Text © Pietro Puccio


English translation by Mario Beltramini


The plant is native to central-southern Madagascar, where it grows at about 1.000 m of altitude in semi-desert areas.

The name of the genus is of uncertain origin, as it has not been specified by the author, Michel Adanson (1727-1806), after some, it comes from the Chinese name of one plant belonging to the genus; the species is honoured to the Russian botanist Boris Alexeevich Fedtschenko (1872-1947), who was director of the Saint Petersburg Botanical Garden.

Common names: amethyst scallops, aurora-borealis plant, lavender scallops, gray sedum, South American air plant (English); calancola (Italian); calanchoê, calanchoê-fantasma (Portuguese); calanchoe (Spanish).

The Kalanchoe fedtschenkoi Raym. Hamet & H. Perrier (1915) is a ramified perennial herbaceous plant with the non flowering stems more or less prostrate, succulent, perennial opposite leaves, obovate, 3-5 cm long and 1-3 cm broad, waxy, of bluish colour and reddish brown indented margins; by the time of blossoming the branch curves upwards rising up to about 40 cm.

The Kalanchoe fedtschenkoi may be cultivated in open air but feels the cold © Giuseppe Mazza

The Kalanchoe fedtschenkoi may be cultivated in open air but feels the cold © Giuseppe Mazza

Terminal inflorescences in winter-spring, 15-30 cm tall, carrying numerous campanulate and drooping flowers, with green-yellow calyx, 1,5-2 cm long, with triangular lobes; the orange-pink corolla is formed by a 2-2,5 cm long tube and four obovate, 0,5 cm long, lobes.

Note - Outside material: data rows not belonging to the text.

theorem test_decode_decoder_ops :
    decodeOp p32 { code := 0b10001#5, issuer := .driver, operands := [1] } = .instr (.decOpen 1) ∧
    decodeOp p32 { code := 0b10010#5, issuer := .driver, operands := [] } = .instr .readBit ∧
    decodeOp p32 { code := 0b10011#5, issuer := .driver, operands := [] } = .instr .decCursor ∧
    decodeOp p32 { code := 0b10100#5, issuer := .driver, operands := [] } = .instr .decClose ∧
    decodeOp p32 { code := 0b10101#5, issuer := .driver, operands := [] } = .instr .decBlock ∧
    decodeOp p32 { code := 0b10110#5, issuer := .driver, operands := [12] } = .instr (.decode 12) := by
  decide

theorem test_decode_codewords :
    decode p32 (.stream [false]) = .instr .cwWhite ∧
    decode p32 (.stream [true, false]) = .instr .cwBlack ∧
    decode p32 (.stream
      [true, true,
       true, true, false, true, true, true, true, false,
       true, false, true, false, true, true, false, true,
       true, false, true, true, true, true, true, false,
       true, true, true, false, true, true, true, true]) = .instr (.cwLiteral 0xDEADBEEF) := by decide

theorem test_decode_reserved :
    decodeOp p32 { code := 0b10111#5, issuer := .driver, operands := [] } = .rejected (.reservedCode 0x17) ∧
    decodeOp p32 { code := 0b11111#5, issuer := .driver, operands := [] } = .rejected (.reservedCode 0x1F) := by
  decide

theorem test_decode_width_refused :
    decodeOp fiveBits { code := 0x01, issuer := .driver, operands := [0, 32] }
      = .rejected (.operandWidth 0x01) ∧
    decodeOp p32 { code := 0x07, issuer := .loader, operands := [0, 0, 0x100000000] }
      = .rejected (.operandWidth 0x07) ∧
    decodeOp p32 { code := 0x10, issuer := .driver, operands := [0x00, 0x100] }
      = .rejected (.operandWidth 0x10) ∧
    decodeOp p32 { code := 0x0F, issuer := .driver, operands := [0x100000000] }
      = .rejected (.operandWidth 0x0F) := by decide

theorem test_decode_shape_refused :
    decodeOp p32 { code := 0x0B, issuer := .driver, operands := [0] } = .rejected (.operandCount 0x0B) ∧
    decode p32 (.stream [true]) = .rejected .truncatedCodeword ∧
    decode p32 (.stream [false, false]) = .rejected .trailingBits := by decide
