-- ==== Sys2Proof/Machine/ObjTable.lean ====
section
/-! DEFINITION. The object tables of chapters 00 to 22: every object of the index map (Table 16-1) with its type, access,
settings group, default and range as its chapter's table gives them. A default the spec derives or takes from the device
is 0 here and is formed at BOOT (R337). Subindex 0x00 of each index is formed from these rows (R322). -/

namespace Sys2Proof.Machine

/-- Objects 0x1000 to 0x1060. -/
def objRows1p0 : List ObjRow := [
  ⟨0x1000, 1, 1, .u32, .ro, 0, [0x6420], .any⟩,  -- Part number
  ⟨0x1000, 2, 2, .u16, .ro, 0, [0x4101], .any⟩,  -- Silicon revision
  ⟨0x1000, 3, 3, .u16, .ro, 0, [0x110], .any⟩,  -- Package and grade
  ⟨0x1000, 4, 4, .u64, .ro, 0, [0], .any⟩,  -- Unique device number
  ⟨0x1000, 5, 5, .u32, .ro, 0, [0], .any⟩,  -- Firmware version
  ⟨0x1010, 1, 1, .u64, .ro, 13, [0], .any⟩,  -- Ethernet MAC address
  ⟨0x1010, 2, 2, .u64, .ro, 13, [0], .any⟩,  -- T1S MAC address
  ⟨0x1010, 3, 3, .u32, .rw, 13, [0xC0A80A0A], .nat 16777216 3758096382⟩,  -- Ethernet IPv4 address
  ⟨0x1010, 4, 4, .u32, .rw, 13, [0xC0A80B0A], .nat 0x01000000 0xDFFFFFFE⟩,  -- T1S IPv4 address
  ⟨0x1010, 5, 5, .u16, .rw, 13, [0x594F], .nat 1024 65535⟩,  -- YOAP UDP port
  ⟨0x1010, 6, 6, .u8, .rw, 13, [7], .nat 0 7⟩,  -- Interface enable
  ⟨0x1011, 1, 1, .u16, .ro, 13, [0], .any⟩,  -- Link status
  ⟨0x1011, 2, 2, .u32, .ro, 13, [0], .any⟩,  -- Frames received
  ⟨0x1011, 3, 5, .u32, .ro, 13, [0], .any⟩,  -- Unsupported, oversize, malformed frames
  ⟨0x1012, 1, 8, .u16, .rw, 13, [1, 0xFFFF, 0xFFFF, 0xFFFF, 0xFFFF, 0xFFFF, 0xFFFF, 0xFFFF], .sp .vlanEntry⟩,  -- Device VLANs
  ⟨0x1012, 9, 9, .u8, .rw, 13, [0], .nat 0 7⟩,  -- Untagged PCP
  ⟨0x1012, 0xA, 0xA, .u16, .rw, 13, [1], .nat 0 4094⟩,  -- Device VLAN for YOAP
  ⟨0x1012, 0xB, 0xB, .u8, .rw, 13, [5], .nat 0 7⟩,  -- YOAP response PCP
  ⟨0x1013, 1, 0x30, .u32, .ro, 13, [0], .any⟩,  -- Queue drops Q0 to Q47
  ⟨0x1020, 1, 1, .u8, .rw, 13, [1], .nat 0 15⟩,  -- CAN enable
  ⟨0x1020, 2, 2, .u32, .rw, 13, [0x7A120], .nat 125000 1000000⟩,  -- CAN nominal bit rate
  ⟨0x1020, 3, 3, .u32, .rw, 13, [0x1E8480], .nat 1000000 8000000⟩,  -- CAN data bit rate
  ⟨0x1020, 4, 4, .u16, .rw, 13, [0x5046], .sp .samplePoints⟩,  -- CAN sample points
  ⟨0x1020, 5, 6, .u16, .rw, 13, [0x640, 0x5C0], .nat 0 2047⟩,  -- CAN request ID, response ID
  ⟨0x1020, 7, 7, .u16, .rw, 13, [0x100], .nat 0 2040⟩,  -- CAN image base ID
  ⟨0x1020, 8, 8, .u8, .rw, 13, [1], .nat 0 15⟩,  -- CAN YOAP enable
  ⟨0x1020, 9, 0xC, .u32, .ro, 13, [0], .any⟩,  -- CAN0 to CAN3 bus-off events
  ⟨0x1030, 1, 1, .u8, .rw, 13, [1], .nat 0 31⟩,  -- PLCA node ID
  ⟨0x1030, 2, 2, .u8, .rw, 13, [8], .nat 1 32⟩,  -- PLCA node count
  ⟨0x1030, 3, 3, .bool, .rw, 13, [1], .nat 0 1⟩,  -- T1S wake enable
  ⟨0x1040, 1, 1, .u8, .rw, 13, [0], .nat 0 2⟩,  -- gPTP port
  ⟨0x1040, 2, 2, .u8, .rw, 13, [0], .nat 0 127⟩,  -- gPTP domain
  ⟨0x1040, 3, 3, .u32, .ro, 13, [0], .any⟩,  -- gPTP losses
  ⟨0x1040, 4, 4, .u32, .rw, 13, [0x3E8], .nat 125 100000⟩,  -- Network cycle
  ⟨0x1050, 1, 1, .u16, .ro, 13, [0], .any⟩,  -- Open sessions
  ⟨0x1050, 2, 2, .u16, .rw, 13, [0x1388], .nat 100 60000⟩,  -- Session idle timeout
  ⟨0x1050, 3, 3, .u8, .ro, 13, [0], .any⟩,  -- Operations in flight
  ⟨0x1050, 4, 5, .u32, .ro, 13, [0], .any⟩,  -- Authentication failures, replays
  ⟨0x1050, 6, 6, .u32, .ro, 13, [0], .any⟩,  -- Duplicates
  ⟨0x1060, 1, 8, .u32, .rw, 13, [0x30C014], .sp .imageCfg⟩]  -- Image configuration 0 to 7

The flowering branch withers once the fructification is completed, but produces at the base one or two lateral prostrate sterile branches, 8-40 cm long, and rooting in the soil, also through the emission of robust and rigid aerial roots, which at the end will produce in their turn a flowering branch; in this way, with the time, the plant may remarkably expand. The fruits are follicles containing numerous tiny seeds. It reproduces by seed, cutting, easily also by leaf, division or by means of the plantlets which at times grow up at the base of the petiole. The plant can be cultivated in open air only in the zones with tropical, subtropical and, marginally, warm temperate climate; it is, in fact, rather sensitive to the cold, as it can resist, and only for a very short time, to temperatures as low as -3 °C.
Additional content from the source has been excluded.